Only a few days ago, links had shown up on the deep web to a stream from an island, with all the kids of a missing flight on it. Many were given guns. Many were already dead. But all of them were wearing the familiar black line around their neck that meant only one thing to Brendan.
It was all he could do to not throw up on his desktop. He fell from the seat to the floor, bashing his joints into the wood as he struggled to breathe, as memories came flooding back from when he was 17 years old,
of shooters killing kids on beaches
of friends gathered around squirming bodies in the sand
of girls impaled in hospitals
of his own wounded leg gushing blood
of Erik holding him as he cried
of a crowd of people in a mansion looking at him as he gazed up at Liz Polanski
of the kid he wade through in the dark searching for a light
of the fading life beneath his fingers which he caused because he was scared and he couldn't see and
of the other boy holding a gun at his head telling him he didn't deserve to live
of holding the body of the band leader he once did lighting for
of resisting the urge to pull the trigger between his fingers
of lying bloodied on church linoleum as a girl with blue hair beat him in with a blunt weapon with the intent to end his life
of sitting on the edge of the hospital roof realizing that the boy he loved was gone forever while he lay in a fucking hospital bed with IV drips and food and a roommate
and if there had been any food in his stomach, if he hadn't of skipped lunch, it would have vacated itself as his belly turned rancid and a fist clenched his insides and pulled. Brendan was caught between one world and another as he lay on the floor of his house but every time he blinked or closed his eyes with every ragged toxic breath he could see the beach again and he could see everything and it was all happening at once. The entire history of the world was in his head as he struggled to breathe on the floor.

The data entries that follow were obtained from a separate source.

/-- Where element (r, c) of a readout goes (R68, R92). -/
def levelAddr (b : List Byte) (r c : Nat) : Nat :=
  let e := elemBytes (rdFmt b)
  let i := r - rdRowStart b
  let k := c - rdColStart b
  if isImage b then dwOutAddr b + 1024 * r + c
  else if !isCols b then dwOutAddr b + i * 16 * dwReadPitch b + k * e
  else if !dwTiled b then dwOutAddr b + k * 16 * dwReadPitch b + i * e
  else dwOutAddr b + ((k / 256 * ceilDiv (rdRowCount b) 256 + i / 256) * 65536 + k % 256 * 256 + i % 256) * e

/-- The stored level of (r, c) in a readout's progress. -/
def levelAt (j : DrwJob) (r c : Nat) : Int := tabGet 0 j.read.levels (1036 * r + c)

/-- The bytes of an element. -/
def levelBytes (j : DrwJob) (r c : Nat) : List Byte := leBytes (elemBytes (rdFmt j.bytes)) (levelOut j (levelAt j r c) c).enc

/-- Write a row of a readout in row order. -/
def writeRow (j : DrwJob) (r : Nat) (s : State) : State :=
  let b := j.bytes
  writeMem (drwAccess j) (levelAddr b r (rdColStart b))
    ((List.range (rdColCount b)).flatMap fun k => levelBytes j r (rdColStart b + k)) s

/-- Write a column of a transposed readout; in tile order the row is padded, and the last column pads its tiles (R68). -/
def writeColumn (j : DrwJob) (c : Nat) (s : State) : State :=
  let b := j.bytes
  let e := elemBytes (rdFmt b)
  let r0 := rdRowStart b
  let n := rdRowCount b
  if !dwTiled b then
    writeMem (drwAccess j) (levelAddr b r0 c) ((List.range n).flatMap fun i => levelBytes j (r0 + i) c) s
  else
    let tiles := ceilDiv n 256
    let put := fun (k t : Nat) (bytes : List Byte) s =>
      writeMem (drwAccess j) (dwOutAddr b + ((k / 256 * tiles + t) * 65536 + k % 256 * 256) * e) (padTo (256 * e) bytes) s
    let k := c - rdColStart b
    let s := (List.range tiles).foldl (fun s t =>
      put k t ((List.range (min 256 (n - 256 * t))).flatMap fun i => levelBytes j (r0 + 256 * t + i) c) s) s
    if k + 1 < rdColCount b then s
    else
      let pad := (List.range (255 - k % 256)).map (k + 1 + ·)
      pad.foldl (fun s k' => (List.range tiles).foldl (fun s t => put k' t [] s) s) s

/-- Keep what a row-order read decided (R55, R62). -/
def storeRow (r : Nat) (x : RowRead) (p : ReadProgress) : ReadProgress :=
  { p with
    levels := tabSetList 0 (tabSetList 0 p.levels (1036 * r) x.levels) (1036 * r + 1032) x.checks
    marginal := tabSet 0 p.marginal r x.marginal }

/-- A row is left uncorrected: one entry for each row, whose count field holds 1 (R62, Table 14.5; DESIGN CHOICE, log entry 32). -/
def rowUncorrected (j : DrwJob) (r : Nat) (s : State) : State :=
  let e : LogEntry := { code := stLevelCheck, source := 1, engine := dwDrawer j.bytes,
                        detail := j.gen + r * 2 ^ 32 + j.plane * 2 ^ 48 + 2 ^ 49 }
  logEntry (e.naming j.ref) (setFlag .drw 1 (bump cDrwUncorr 1 s))

/-- A row-order read of row r has both its polarities. Answers the job, and whether the row is settled: it passed, or it was
a re-read. -/
def rowReadDone (w : Drawer) (r : Nat) (neg : List Int) (j : DrwJob) (s : State) : DrwJob × State × Bool :=
  let x := decideRow w j.read.posVals neg
  let p := { j.read with posVals := [], neg := false }
  if x.passes then
    let p := storeRow r x p
    if p.reread then
      ({ j with read := { p with reread := false, corrected := p.corrected + 1 } }, bump cDrwCorr 1 s, true)
    else ({ j with read := p }, s, true)
  else if p.reread then
    ({ j with read := { storeRow r x p with reread := false, uncorrected := p.uncorrected + 1 } }, rowUncorrected j r s, true)
  else ({ j with read := { storeRow r x p with reread := true } }, s, false)

/-- One conversion of a row-order readout. Answers whether the readout is done. -/
def readRowConversion (w : Drawer) (dev : Tab Int) (j : DrwJob) (s : State) : DrwJob × State × Bool :=
  let b := j.bytes
  let r := rdRowStart b + j.read.pos
  let pl := w.plane j.plane
  let vals := rowReadings pl (pl.physRow r) (boolNat j.read.neg) dev
  if !j.read.neg then ({ j with read := { j.read with neg := true, posVals := vals } }, s, false)
  else
    let (j, s, settled) := rowReadDone w r vals j s
    if !settled then (j, s, false)
    else
      let s := writeRow j r s
      let j := { j with read := { j.read with pos := j.read.pos + 1 } }
      (j, s, decide (rdRowCount b ≤ j.read.pos))

/-! ### Transposed readout (R58, R59) -/

/-- Quarters that the row range touches. -/
def quarters (b : List Byte) : List Nat :=
  (List.range 4).filter fun u => decide (dwRowStart b / 256 ≤ u) && decide (u ≤ (dwRowStart b + dwRowCount b - 1) / 256)

/-- The logical rows of the range. -/
def rangeRows (b : List Byte) : List Nat := (List.range (rdRowCount b)).map (rdRowStart b + ·)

His limbs propelled him forward, collapsing as they did so. The bathroom was his destination, but every step felt an eternity, his sense of time was skewed as he could only think of his past, senses trapped in the scenario which should have lead to his death.
After somewhere between a minute and an hour, he made it to the shower, where he gripped the blue handle and turned. Jets of cold poured down on him, clothes and all. He grabbed the other handle with the hand not keeping him steady and turned as well, the gush fading from its icy cold to lukewarm.
Brendan hung his head under the water, taking long, deep breaths as he tried to get through the sensory overload. The water was no longer water, but pins raining down on him as he tried to remember what it was like to think. The tub was no longer a tub, but a coffin, smothering him as he tried to move even a little. But it was something.
He lay there, water pouring down on him, for what could have been forever.
However long it was, the warmness faded, replaced by cold.